Ernährung

Ernährung für Hunde mit PSS

Eine spezielle Diät ist für Hunde mit Lebershunt absolut notwendig. Die Diät soll folgendes erzielen: Die Produktion von Toxinen (Giftstoffen) muß reduziert werden und die Aufnahme von Toxinen aus dem Darm soll verringert werden, gleichzeitig muß sie den Hund ausreichend mit Energie und Nährstoffen versorgen.

Viele Toxine die im Darm produziert werden sind eine Folge des Proteins. Bei der Aufspaltung von Protein entsteht zB. als Nebenprodukt Ammoniak. Daher muß die Diät einen wesentlich geringeren Proteinanteil enthalten als im Futter für einen gesunden Hund. Der Hund braucht aber gleichzeitig auch Protein. Für einen Hund mit PSS ist es deshalb wichtig, dass das Protein qualitativ hochwertig und hoch verdaulich ist. Am besten geeignet sind Milch- und Pflanzenproteine. Der Proteingehalt sollte auf 18 % i.d.Tr. begrenzt sein.

Der Handel stellt einige Fertigprodukte zur Verfügung die über den Tierarzt zu beziehen sind. Royal Canin Hepatic und Renal und Hills L/D und K/D. Die Sorten gibt es jeweils als Trockenfutter und als Dosenfutter. Diese werden aber vielfach kritisch gesehen, da sie nicht auf die Bedürfnisse von Shunthunden ausgelegt sind.

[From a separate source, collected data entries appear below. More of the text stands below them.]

-- ==== Sys2Proof/Proofs/Queries.lean ====
section
/-!
PROOF. The status queries (spec/44_facade.md R200 to R203): what they answer, and what the invariant says of the answers.
-/
namespace Sys2Proof.Machine

variable {s : State}

/-! ## `READY` and `PRESENT` -/

theorem exec_ready (s : State) : exec .ready s = .next (complete .ok (setVal (boolVal (isReady s)) s)) := rfl
theorem exec_present (s : State) : exec .present s = .next (complete .ok (setVal (boolVal (isPresent s)) s)) := rfl

theorem isReady_iff (s : State) : isReady s = true ↔ s.idGen ≠ .unknown ∧ s.linkReady = true := by
  simp [isReady]

theorem isPresent_iff (s : State) :
    isPresent s = true ↔ s.idGen ≠ .unknown ∧ s.linkReady = true ∧ s.lastTimeout = false := by
  simp [isPresent, isReady_iff, and_assoc]

/-- A ready block has seen no timeout, so the two predicates are one (R203). -/
theorem State.Inv.isPresent_eq (hs : s.Inv) : isPresent s = isReady s := by
  have htime : s.linkReady = true → s.lastTimeout = false := by simpa using mt hs.timeoutNotReady
  rw [Bool.eq_iff_iff, isPresent_iff, isReady_iff]
  exact and_congr_right fun _ => and_iff_left_of_imp htime

/-- Settles O20: the values are the two predicates, which the invariant makes one. -/
theorem readyAndPresentComplete : Obligations.ReadyAndPresentComplete := by
  unfold Obligations.ReadyAndPresentComplete
  refine ⟨fun s => ?_, fun s => ?_, fun s hs => ?_⟩
  · simp only [exec_ready, boolVal_eq, isReady_iff, complete, setVal]
  · simp only [exec_present, boolVal_eq, isPresent_iff, complete, setVal]
  · rw [exec_present, exec_ready, hs.isPresent_eq]

/-! ## `CARD_TYPE` -/

theorem exec_cardType (s : State) :
    exec .cardType s = .next (complete .ok (setVal (cardTypeVal s.idGen s.idAmode s.idCap) s)) := rfl

/-- The fields of the value `CARD_TYPE` returns, and zeros elsewhere (R202): each is the lowest once those below it are
dropped. -/
theorem cardTypeVal_fields (gen : Gen) (mode : AddrMode) (cap : Word) :
    (cardTypeVal gen mode cap).extractLsb' 0 2 = gen.num ∧ (cardTypeVal gen mode cap).extractLsb' 2 1 = mode.num ∧
      (cardTypeVal gen mode cap).extractLsb' 3 5 = 0 ∧ (cardTypeVal gen mode cap).extractLsb' 8 32 = cap ∧
      (cardTypeVal gen mode cap).extractLsb' 40 8 = 0 := by
  simp (disch := decide) only [cardTypeVal, BitVec.extractLsb'_append_eq_of_le, Nat.reduceSub,
    BitVec.extractLsb'_append_eq_right, BitVec.extractLsb'_zero, BitVec.ofNat_eq_ofNat, and_self]

/-- Block mode is version 2's alone and the capacity hint is never set: five values are left (R202). -/
theorem State.Inv.cardTypeVal_mem (hs : s.Inv) :
    cardTypeVal s.idGen s.idAmode s.idCap ∈ [(0x0 : BitVec 48), 0x1, 0x2, 0x3, 0x7] := by
  rw [hs.noCapacity]
  cases hmode : s.idAmode with
  | byte => cases s.idGen <;> decide
  | block =>
    rw [hs.blockOnlySd2 hmode]
    decide

/-- An unknown identity has byte mode, so its value is 0 (R202). -/
theorem State.Inv.cardTypeVal_unknown (hs : s.Inv) (hgen : s.idGen = .unknown) :
    cardTypeVal s.idGen s.idAmode s.idCap = 0 := by
  rw [hs.noCapacity, hgen]
  cases hmode : s.idAmode with
  | byte => rfl
  | block => cases hgen.symm.trans (hs.blockOnlySd2 hmode)

/-- Settles O21: the fields of the returned value, and the five values the invariant leaves. -/
theorem cardTypeReturnsIdentity : Obligations.CardTypeReturnsIdentity := by
  unfold Obligations.CardTypeReturnsIdentity
  refine ⟨fun c a b => decodeReq_reqWord .., fun s => ⟨_, exec_cardType s, ?_⟩⟩
  obtain ⟨hgen, hmode, hlow, hcap, hhigh⟩ := cardTypeVal_fields s.idGen s.idAmode s.idCap
  exact ⟨hgen, hmode, hlow, hcap, hhigh, State.Inv.cardTypeVal_mem, State.Inv.cardTypeVal_unknown⟩

end Sys2Proof.Machine
end

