/-- Parities that θ sends to zero are zero: six doublings make the rotation one by 64, and leave each
column the sum of its two neighbours. -/
theorem eq_false_of_recurrence {f : Nat → Nat → Bool}
    (hf : ∀ {x x' i i'}, x % 5 = x' % 5 → i % 64 = i' % 64 → f x i = f x' i')
    (h : ∀ x i, f x i = (f (x + 4) i ^^ f (x + 1) (i + 63))) (x i : Nat) : f x i = false := by
  have hsum : ∀ x, f (x + 1) i = (f x i ^^ f (x + 2) i) := fun x => by
    rw [recurrence_pow_two h 6, hf (x' := x + 2) (i' := i) (by omega) rfl,
      hf (x := x + 1 + 2 ^ 6) (x' := x) (i' := i) (by omega) (by omega), Bool.xor_comm]
  have h5 : ∀ x, f (x + 5) i = f x i := fun x => hf (Nat.add_mod_right x 5) rfl
  have h4 : f (x + 4) i = (f (x + 3) i ^^ f x i) := by rw [← h5 x]; exact hsum (x + 3)
  have h0 : f x i = (f (x + 4) i ^^ f (x + 1) i) := by
    rw [← h5 x, ← h5 (x + 1)]; exact hsum (x + 4)
  exact eq_false_of_neighbour_sums _ _ _ _ _ h0 (hsum x) (hsum (x + 1)) (hsum (x + 2)) h4

/-- Equal sums of three bits, as a relation of the differences of their terms. -/
theorem xor_xor_of_sums_eq : ∀ a b c a' b' c' : Bool, (a ^^ b ^^ c) = (a' ^^ b' ^^ c') →
    (a ^^ a') = ((b ^^ b') ^^ (c ^^ c')) := by decide

/-- States with the same image under θ have the same column parities. -/
theorem columnParity_of_theta_eq {a b : Lanes} (h : theta a = theta b) (x : Nat) :
    columnParity a x = columnParity b x := by
  have hzero := eq_false_of_recurrence (f := fun x i => parityBit a x i ^^ parityBit b x i)
    (fun hx hi => by simp only [parityBit_congr _ hx hi]) (fun x i => by
      have hx := congrArg (parityBit · x i) h
      simp only [parityBit_theta] at hx
      exact xor_xor_of_sums_eq _ _ _ _ _ _ hx)
  refine BitVec.eq_of_getLsbD_eq fun i hi => ?_
  simpa only [parityBit, Nat.mod_eq_of_lt hi, bne_eq_false_iff_eq] using hzero x i

/-- With the same parities, θ adds the same terms to both states. -/
theorem theta_injective : Function.Injective theta := fun a b h => lanes_ext fun x y _ _ => by
  have hterm : thetaTerm a x = thetaTerm b x := by
    simp only [thetaTerm, columnParity_of_theta_eq h]
  have hlane := congrArg (lane · x y) h
  simp only [lane_theta, hterm] at hlane
  exact (BitVec.xor_left_inj _).1 hlane

/-! ### The round -/

theorem keccakRound_injective (i : Nat) : Function.Injective (keccakRound · i) :=
  (iota_injective i).comp (chi_injective.comp (rhoPi_injective.comp theta_injective))

theorem finite_lanes : Finite Lanes :=
  have : Finite Word64 := Finite.of_injective BitVec.toFin fun _ _ => BitVec.eq_of_toFin_eq
  Finite.of_injective (fun (a : Lanes) (k : Fin 25) => a[k]) fun _ _ h =>
    Vector.ext fun k hk => congrFun h ⟨k, hk⟩

/-- Settles O49: each step mapping of the round is injective, and the states are finitely many. -/
theorem keccakRoundIsBijection : Obligations.KeccakRoundIsBijection := fun i =>
  have := finite_lanes
  Finite.injective_iff_bijective.1 (keccakRound_injective i)

end Sys2Proof.Machine
end

section
/-! What the padding XORs into the state (R98), and the bytes of a squeeze (R99 to R101). -/

namespace Sys2Proof.Machine

/-- Settles O52: each byte takes the message byte, the suffix and the terminal marker that fall on it. -/
theorem spongePaddingBytes : Obligations.SpongePaddingBytes := by
  refine fun v s rem lst hrem _ => ⟨rfl, fun i => ?_⟩
  have hbyte : (xorPrefix s rem lst)[i.val] = s[i.val] ^^^ rem.getD i.val 0 := by
    rw [xorPrefix_getElem, ← hrem]
    split
    · rfl
    · rw [List.getD_eq_default _ _ (by omega)]
      exact BitVec.xor_zero.symm
  simp only [spPadXor, Fin.getElem_fin, xorAt_getElem, hbyte]

/-! ### The squeeze -/

theorem rate_le_200 (v : SpongeVariant) : v.rate ≤ 200 := (rate_pos v).2.trans (by decide)

/-- The first n bytes of the squeezed stream, each from its chunk (R99). -/
def squeezeBytes (v : SpongeVariant) (n : Nat) (s : SpongeBytes) : List Byte :=
  (List.range n).map fun i => (keccakF^[i / v.rate] s).toList.getD (i % v.rate) 0

@[simp] theorem squeezeBytes_length (v : SpongeVariant) (n : Nat) (s : SpongeBytes) :
    (squeezeBytes v n s).length = n := by simp [squeezeBytes]

theorem squeezeBytes_getD (v : SpongeVariant) {n i : Nat} (hi : i < n) (s : SpongeBytes) :
    (squeezeBytes v n s).getD i 0 = (keccakF^[i / v.rate] s).toList.getD (i % v.rate) 0 := by
  simp [squeezeBytes, hi]

theorem squeezeBytes_take (v : SpongeVariant) {n1 n2 : Nat} (h : n1 ≤ n2) (s : SpongeBytes) :
    (squeezeBytes v n2 s).take n1 = squeezeBytes v n1 s := by
  rw [squeezeBytes, ← List.map_take, List.take_range, Nat.min_eq_left h, squeezeBytes]

/-- The bytes of the first chunk are the first bytes of S. -/
theorem squeezeBytes_of_le {v : SpongeVariant} {n : Nat} (hn : n ≤ v.rate) (s : SpongeBytes) :
    squeezeBytes v n s = s.toList.take n := by
  have hlen : n ≤ s.toList.length := by
    rw [Vector.length_toList]; exact hn.trans (rate_le_200 v)
  refine List.ext_getElem (by simp [hn.trans (rate_le_200 v)]) fun i hi _ => ?_
  rw [squeezeBytes_length] at hi
  have hchunk := hi.trans_le hn
  simp only [squeezeBytes, List.getElem_map, List.getElem_range, List.getElem_take,
    Nat.div_eq_of_lt hchunk, Nat.mod_eq_of_lt hchunk, Function.iterate_zero_apply,
    List.getD_eq_getElem _ _ (hi.trans_le hlen)]

/-- After the first chunk the stream goes on with that of the permuted state. -/
theorem squeezeBytes_of_gt {v : SpongeVariant} {n : Nat} (hn : v.rate < n) (s : SpongeBytes) :
    squeezeBytes v n s = s.toList.take v.rate ++ squeezeBytes v (n - v.rate) (keccakF s) := by
  obtain ⟨m, rfl⟩ := Nat.exists_eq_add_of_le hn.le
  have hrest : ∀ i, (keccakF^[(v.rate + i) / v.rate] s).toList.getD ((v.rate + i) % v.rate) 0 =
      (keccakF^[i / v.rate] (keccakF s)).toList.getD (i % v.rate) 0 := fun i => by
    rw [Nat.add_div_left i (rate_pos v).1, Nat.add_mod_left, Function.iterate_succ_apply]
  rw [← squeezeBytes_of_le le_rfl, Nat.add_sub_cancel_left]
  simp only [squeezeBytes, List.range_add, List.map_append, List.map_map, Function.comp_def, hrest]

theorem squeezePermutations_of_le {v : SpongeVariant} {n : Nat} (hn : n ≤ v.rate) :
    squeezePermutations v n = 0 := by
  have hpos := (rate_pos v).1
  exact Nat.sub_eq_zero_of_le (Nat.le_of_lt_succ ((Nat.div_lt_iff_lt_mul hpos).2 (by omega)))

theorem squeezePermutations_of_gt {v : SpongeVariant} {n : Nat} (hn : v.rate < n) :
    squeezePermutations v n = squeezePermutations v (n - v.rate) + 1 := by
  have hpos := (rate_pos v).1
  have hchunk : 0 < (n - v.rate + v.rate - 1) / v.rate := Nat.div_pos (by omega) hpos
  have hsplit : n + v.rate - 1 = n - v.rate + v.rate - 1 + v.rate := by omega
  rw [squeezePermutations, squeezePermutations, hsplit, Nat.add_div_right _ hpos]
  omega

/-- The squeeze loop permutes between its chunks only, and emits the first bytes of the stream. -/
theorem squeezeLoop_eq (v : SpongeVariant) {fuel need : Nat} (hfuel : need < fuel)
    (s : SpongeBytes) :
    squeezeLoop v.rate fuel need s =
      (keccakF^[squeezePermutations v need] s, squeezeBytes v need s) := by
  induction fuel generalizing need s with
  | zero => exact absurd hfuel (Nat.not_lt_zero _)
  | succ fuel ih =>
    rcases Nat.lt_or_ge v.rate need with hmore | hlast
    · have hpos := (rate_pos v).1
      rw [squeezeLoop_more hmore, ih (by omega), squeezeBytes_of_gt hmore,
        squeezePermutations_of_gt hmore, Function.iterate_succ_apply]
    · rw [squeezeLoop_last hlast, squeezeBytes_of_le hlast, squeezePermutations_of_le hlast,
        Function.iterate_zero_apply]

theorem spSqueeze_eq (v : SpongeVariant) (s : SpongeBytes) (n : Nat) :
    spSqueeze v s n = (keccakF^[squeezePermutations v n] s, squeezeBytes v n s) :=
  squeezeLoop_eq v (Nat.lt_succ_self n) s

/-- Settles O50, from what the loop computes. -/
theorem squeezeEmitsExactlyN : Obligations.SqueezeEmitsExactlyN := by
  intro v s n
  rw [spSqueeze_eq]
  exact ⟨squeezeBytes_length v n s, rfl, fun hn => squeezeBytes_of_le hn s,
    fun i hi => squeezeBytes_getD v hi s⟩

/-- Settles O51: both digests are cut from the stream of one padded state. -/
theorem shorterDigestIsPrefix : Obligations.ShorterDigestIsPrefix := by
  intro v m n1 n2 h
  simp only [spongeHash, spSqueeze_eq, squeezeBytes_take v h]

end Sys2Proof.Machine
end

section
/-! Every command and every step answers (R107). A command answers its writes, or the fault code of the
check that refuses it (R102, R113). -/

namespace Sys2Proof.Machine

/-- With an access or reset input pending a step is its effect, with none the core idles. -/
theorem step_answers (s : State) : ∃ t, step s = .next t := by
  cases hp : s.pending with
  | nil => exact ⟨s, step_idle s hp⟩
  | cons e rest =>
    rw [step_of_pending hp]
    exact ⟨_, step_event e s rest⟩

/-- Settles O7: no case of a command or of a step stops the machine. -/
theorem everyStepAnswers : Obligations.EveryStepAnswers :=
  ⟨fun i s => ⟨_, exec_eq_next i s⟩, step_answers⟩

Generell gilt den Hund mehrmals täglich in kleinen Portionen zu füttern.

Viele Hunde mit PSS sind aber sehr mäkelige und schlechte Fresser. Oft muß man das Futter deshalb auch selber zusammenstellen, damit man den Hund überhaupt dazu bekommt etwas zu sich zu nehmen.Das ermöglicht es auch individueller auf seinen Hund einzugehen.

Gut geeignet sind Nudeln, Kartoffeln, Weizen, Reis und ähnliches. Gemüse wie Möhren, Pastinaken etc., geringe Mengen Obst. Der Proteinanteil sollte zu einem sehr hohen Anteil aus Milchprotein gedeckt werden, wie Hüttenkäse, Quark und Joghurt. In geringen Mengen hartgekochte Eier, und wenig mageres hochwertiges Fleisch oder nicht fettiger Fisch. Es gibt sehr gute Erfahrungen mit einer komplett fleischlosen Ernährung. In Abstimmung mit dem behandelnden Tierarzt sollte auch über den Einsatz von Vitaminpräperaten nachgedacht werden.

Manchmal hilft es auch, das Fertigfutter etwas zu ergänzen, zum Beispiel mit einem Löffel Hüttenkäse, Gemüse oder mit selbstgekochter Fleischbrühe.

Wichtig zu erwähnen ist, dass die Diät zwar zum Ziel hat die Symptome zu vermindern, und diese zum Teil auch erheblich verbessert, aber die Ursache “Shunt” wird dadurch nicht beseitigt. Die Diät  ist eine Mangelernährung und sollte zur Stabilisierung und Überbrückung der Wartezeit auf einen OP Termin angewendet werden, stellt aber keine dauerhafte Lösung dar.